Introduction

La pandémie de COVID-19 a eu des effets contradictoires sur l'environnement. D'une part, elle a réduit les émissions de dioxyde d'azote, un polluant atmosphérique, en raison de la baisse de l'activité industrielle et des déplacements. Cependant, elle a également entraîné une augmentation des émissions de méthane, le deuxième gaz à effet de serre le plus important après le dioxyde de carbone. Cette augmentation a été constatée par des capteurs satellitaires en 2020, avec un taux de croissance de 16,2 parties par milliard, le plus élevé depuis le début des mesures systématiques dans les années 80.

Contexte Technique

Le méthane est un gaz à effet de serre qui est détruit par un radical hydroxyle, une molécule hautement réactive qui le décompose en eau vapor et dioxyde de carbone. Cependant, la production de ce radical hydroxyle dépend de la présence de dioxyde d'azote, un polluant qui a diminué de 15 à 20% pendant les confinements de 2020. Cette diminution a réduit la capacité de l'atmosphère à détruire le méthane, ce qui a entraîné son accumulation.
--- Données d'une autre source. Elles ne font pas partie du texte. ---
-- ==== Sys2Proof/Laws/Ops.lean ====
section
/-! SUPPORT. The frames of the shared operations: the fields each one leaves as they were. -/

namespace Sys2Proof.Machine

/-- What every step of a fold keeps, the fold keeps. -/
theorem foldl_keeps {σ α β : Type} (f : σ → β) {g : σ → α → σ} (h : ∀ s x, f (g s x) = f s) (l : List α) (s : σ) :
    f (l.foldl g s) = f s := by
  induction l generalizing s with
  | nil => rfl
  | cons x xs ih => simp [ih, h]

/-! ### changeStops: the stop causes, their line and STOP_STATE -/

@[simp] theorem changeStops_wpu (c : StopCause) (n : StopSet) (b : Byte) (s : State) : (changeStops c n b s).wpu = s.wpu := by
  unfold changeStops; (repeat' split) <;> simp
@[simp] theorem changeStops_mtu (c : StopCause) (n : StopSet) (b : Byte) (s : State) : (changeStops c n b s).mtu = s.mtu := by
  unfold changeStops; (repeat' split) <;> simp
@[simp] theorem changeStops_st (c : StopCause) (n : StopSet) (b : Byte) (s : State) : (changeStops c n b s).st = s.st := by
  unfold changeStops; (repeat' split) <;> simp
@[simp] theorem changeStops_background (c : StopCause) (n : StopSet) (b : Byte) (s : State) : (changeStops c n b s).background = s.background := by
  unfold changeStops; (repeat' split) <;> simp
@[simp] theorem changeStops_slots (c : StopCause) (n : StopSet) (b : Byte) (s : State) : (changeStops c n b s).slots = s.slots := by
  unfold changeStops; (repeat' split) <;> simp
@[simp] theorem changeStops_activation (c : StopCause) (n : StopSet) (b : Byte) (s : State) : (changeStops c n b s).activation = s.activation := by
  unfold changeStops; (repeat' split) <;> simp
@[simp] theorem changeStops_hou (c : StopCause) (n : StopSet) (b : Byte) (s : State) : (changeStops c n b s).hou = s.hou := by
  unfold changeStops; (repeat' split) <;> simp
@[simp] theorem changeStops_ij (c : StopCause) (n : StopSet) (b : Byte) (s : State) : (changeStops c n b s).ij = s.ij := by
  unfold changeStops; (repeat' split) <;> simp
@[simp] theorem changeStops_pending (c : StopCause) (n : StopSet) (b : Byte) (s : State) : (changeStops c n b s).pending = s.pending := by
  unfold changeStops; (repeat' split) <;> simp
@[simp] theorem changeStops_choices (c : StopCause) (n : StopSet) (b : Byte) (s : State) : (changeStops c n b s).choices = s.choices := by
  unfold changeStops; (repeat' split) <;> simp

@[simp] theorem latchStop_wpu (c : StopCause) (s : State) : (latchStop c s).wpu = s.wpu := by
  unfold latchStop; (repeat' split) <;> simp
@[simp] theorem latchStop_mtu (c : StopCause) (s : State) : (latchStop c s).mtu = s.mtu := by
  unfold latchStop; (repeat' split) <;> simp
@[simp] theorem latchStop_st (c : StopCause) (s : State) : (latchStop c s).st = s.st := by
  unfold latchStop; (repeat' split) <;> simp
@[simp] theorem latchStop_background (c : StopCause) (s : State) : (latchStop c s).background = s.background := by
  unfold latchStop; (repeat' split) <;> simp
@[simp] theorem latchStop_slots (c : StopCause) (s : State) : (latchStop c s).slots = s.slots := by
  unfold latchStop; (repeat' split) <;> simp
@[simp] theorem latchStop_activation (c : StopCause) (s : State) : (latchStop c s).activation = s.activation := by
  unfold latchStop; (repeat' split) <;> simp
@[simp] theorem latchStop_hou (c : StopCause) (s : State) : (latchStop c s).hou = s.hou := by
  unfold latchStop; (repeat' split) <;> simp
@[simp] theorem latchStop_ij (c : StopCause) (s : State) : (latchStop c s).ij = s.ij := by
  unfold latchStop; (repeat' split) <;> simp
@[simp] theorem latchStop_pending (c : StopCause) (s : State) : (latchStop c s).pending = s.pending := by
  unfold latchStop; (repeat' split) <;> simp
@[simp] theorem latchStop_choices (c : StopCause) (s : State) : (latchStop c s).choices = s.choices := by
  unfold latchStop; (repeat' split) <;> simp

@[simp] theorem clearCause_wpu (c : StopCause) (s : State) : (clearCause c s).wpu = s.wpu := by
  simp [clearCause]
@[simp] theorem clearCause_mtu (c : StopCause) (s : State) : (clearCause c s).mtu = s.mtu := by
  simp [clearCause]
@[simp] theorem clearCause_st (c : StopCause) (s : State) : (clearCause c s).st = s.st := by
  simp [clearCause]
@[simp] theorem clearCause_background (c : StopCause) (s : State) : (clearCause c s).background = s.background := by
  simp [clearCause]
@[simp] theorem clearCause_slots (c : StopCause) (s : State) : (clearCause c s).slots = s.slots := by
  simp [clearCause]
@[simp] theorem clearCause_activation (c : StopCause) (s : State) : (clearCause c s).activation = s.activation := by
  simp [clearCause]
@[simp] theorem clearCause_hou (c : StopCause) (s : State) : (clearCause c s).hou = s.hou := by
  simp [clearCause]
@[simp] theorem clearCause_ij (c : StopCause) (s : State) : (clearCause c s).ij = s.ij := by
  simp [clearCause]
@[simp] theorem clearCause_pending (c : StopCause) (s : State) : (clearCause c s).pending = s.pending := by
  simp [clearCause]
@[simp] theorem clearCause_choices (c : StopCause) (s : State) : (clearCause c s).choices = s.choices := by
  simp [clearCause]

/-! ### setGateRecord: a gate and its line -/

@[simp] theorem setGateRecord_wpu (k : LaneId) (g : Gate) (s : State) : (setGateRecord k g s).wpu = s.wpu := by
  unfold setGateRecord; (repeat' split) <;> simp
@[simp] theorem setGateRecord_mtu (k : LaneId) (g : Gate) (s : State) : (setGateRecord k g s).mtu = s.mtu := by
  unfold setGateRecord; (repeat' split) <;> simp
@[simp] theorem setGateRecord_background (k : LaneId) (g : Gate) (s : State) : (setGateRecord k g s).background = s.background := by
  unfold setGateRecord; (repeat' split) <;> simp
@[simp] theorem setGateRecord_slots (k : LaneId) (g : Gate) (s : State) : (setGateRecord k g s).slots = s.slots := by
  unfold setGateRecord; (repeat' split) <;> simp
@[simp] theorem setGateRecord_activation (k : LaneId) (g : Gate) (s : State) : (setGateRecord k g s).activation = s.activation := by
  unfold setGateRecord; (repeat' split) <;> simp
@[simp] theorem setGateRecord_hou (k : LaneId) (g : Gate) (s : State) : (setGateRecord k g s).hou = s.hou := by
  unfold setGateRecord; (repeat' split) <;> simp
@[simp] theorem setGateRecord_ij (k : LaneId) (g : Gate) (s : State) : (setGateRecord k g s).ij = s.ij := by
  unfold setGateRecord; (repeat' split) <;> simp
@[simp] theorem setGateRecord_ports (k : LaneId) (g : Gate) (s : State) : (setGateRecord k g s).ports = s.ports := by
  unfold setGateRecord; (repeat' split) <;> simp
@[simp] theorem setGateRecord_pending (k : LaneId) (g : Gate) (s : State) : (setGateRecord k g s).pending = s.pending := by
  unfold setGateRecord; (repeat' split) <;> simp
@[simp] theorem setGateRecord_choices (k : LaneId) (g : Gate) (s : State) : (setGateRecord k g s).choices = s.choices := by
  unfold setGateRecord; (repeat' split) <;> simp

/-! ### makeStale: only a probe -/

@[simp] theorem makeStale_wpu (k : SlotId) (q : SeqId) (s : State) : (makeStale k q s).wpu = s.wpu := by
  unfold makeStale; (repeat' split) <;> simp
@[simp] theorem makeStale_mtu (k : SlotId) (q : SeqId) (s : State) : (makeStale k q s).mtu = s.mtu := by
  unfold makeStale; (repeat' split) <;> simp
@[simp] theorem makeStale_st (k : SlotId) (q : SeqId) (s : State) : (makeStale k q s).st = s.st := by
  unfold makeStale; (repeat' split) <;> simp
@[simp] theorem makeStale_slots (k : SlotId) (q : SeqId) (s : State) : (makeStale k q s).slots = s.slots := by
  unfold makeStale; (repeat' split) <;> simp
@[simp] theorem makeStale_activation (k : SlotId) (q : SeqId) (s : State) : (makeStale k q s).activation = s.activation := by
  unfold makeStale; (repeat' split) <;> simp
@[simp] theorem makeStale_hou (k : SlotId) (q : SeqId) (s : State) : (makeStale k q s).hou = s.hou := by
  unfold makeStale; (repeat' split) <;> simp
@[simp] theorem makeStale_ij (k : SlotId) (q : SeqId) (s : State) : (makeStale k q s).ij = s.ij := by
  unfold makeStale; (repeat' split) <;> simp
@[simp] theorem makeStale_lm (k : SlotId) (q : SeqId) (s : State) : (makeStale k q s).lm = s.lm := by
  unfold makeStale; (repeat' split) <;> simp
@[simp] theorem makeStale_ports (k : SlotId) (q : SeqId) (s : State) : (makeStale k q s).ports = s.ports := by
  unfold makeStale; (repeat' split) <;> simp
@[simp] theorem makeStale_pending (k : SlotId) (q : SeqId) (s : State) : (makeStale k q s).pending = s.pending := by
  unfold makeStale; (repeat' split) <;> simp
@[simp] theorem makeStale_choices (k : SlotId) (q : SeqId) (s : State) : (makeStale k q s).choices = s.choices := by
  unfold makeStale; (repeat' split) <;> simp

/-! ### testThreshold: JOURNAL_HIGH only -/

@[simp] theorem testThreshold_wpu (s : State) : (testThreshold s).wpu = s.wpu := by
  unfold testThreshold; (repeat' split) <;> simp
@[simp] theorem testThreshold_mtu (s : State) : (testThreshold s).mtu = s.mtu := by
  unfold testThreshold; (repeat' split) <;> simp
@[simp] theorem testThreshold_st (s : State) : (testThreshold s).st = s.st := by
  unfold testThreshold; (repeat' split) <;> simp
@[simp] theorem testThreshold_background (s : State) : (testThreshold s).background = s.background := by
  unfold testThreshold; (repeat' split) <;> simp
@[simp] theorem testThreshold_slots (s : State) : (testThreshold s).slots = s.slots := by
  unfold testThreshold; (repeat' split) <;> simp
@[simp] theorem testThreshold_activation (s : State) : (testThreshold s).activation = s.activation := by
  unfold testThreshold; (repeat' split) <;> simp
@[simp] theorem testThreshold_hou (s : State) : (testThreshold s).hou = s.hou := by
  unfold testThreshold; (repeat' split) <;> simp
@[simp] theorem testThreshold_ij (s : State) : (testThreshold s).ij = s.ij := by
  unfold testThreshold; (repeat' split) <;> simp
@[simp] theorem testThreshold_pending (s : State) : (testThreshold s).pending = s.pending := by
  unfold testThreshold; (repeat' split) <;> simp
@[simp] theorem testThreshold_choices (s : State) : (testThreshold s).choices = s.choices := by
  unfold testThreshold; (repeat' split) <;> simp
Les chercheurs estiment que cette réduction de la destruction du méthane a contribué à environ 80% de l'augmentation du taux de croissance du méthane en 2020.

Analyse et Implications

L'analyse des données satellitaires et des stations de surveillance au sol a montré que la source de cette augmentation des émissions de méthane n'était pas due aux événements de super-émission dans le secteur pétrolier et gazier, mais plutôt à une augmentation des émissions biogéniques, en particulier dans les zones humides tropicales. Les chercheurs ont constaté que les émissions de méthane dans ces régions, telles que le Sudd au Soudan du Sud et le bassin du Congo, ont augmenté en raison de précipitations record et d'inondations. Cela a entraîné une augmentation de la production de méthane par les micro-organismes qui prospèrent dans ces environnements. Les implications de cette découverte sont importantes, car elles suggèrent que la réduction des émissions de méthane ne peut pas se limiter à la réduction des émissions industrielles, mais doit également prendre en compte les sources biogéniques.

Perspective

Les résultats de cette étude soulignent les complexités du système climatique et les défis pour réduire les émissions de gaz à effet de serre. La transition vers des sources d'énergie plus propres et la réduction des émissions de polluants atmosphériques sont des objectifs importants, mais elles doivent être accompagnées d'une compréhension plus approfondie des interactions entre les différents composants du système climatique. Les chercheurs doivent continuer à surveiller les émissions de méthane et à étudier les mécanismes qui les contrôlent, afin de développer des stratégies efficaces pour réduire ces émissions et atténuer les effets du changement climatique.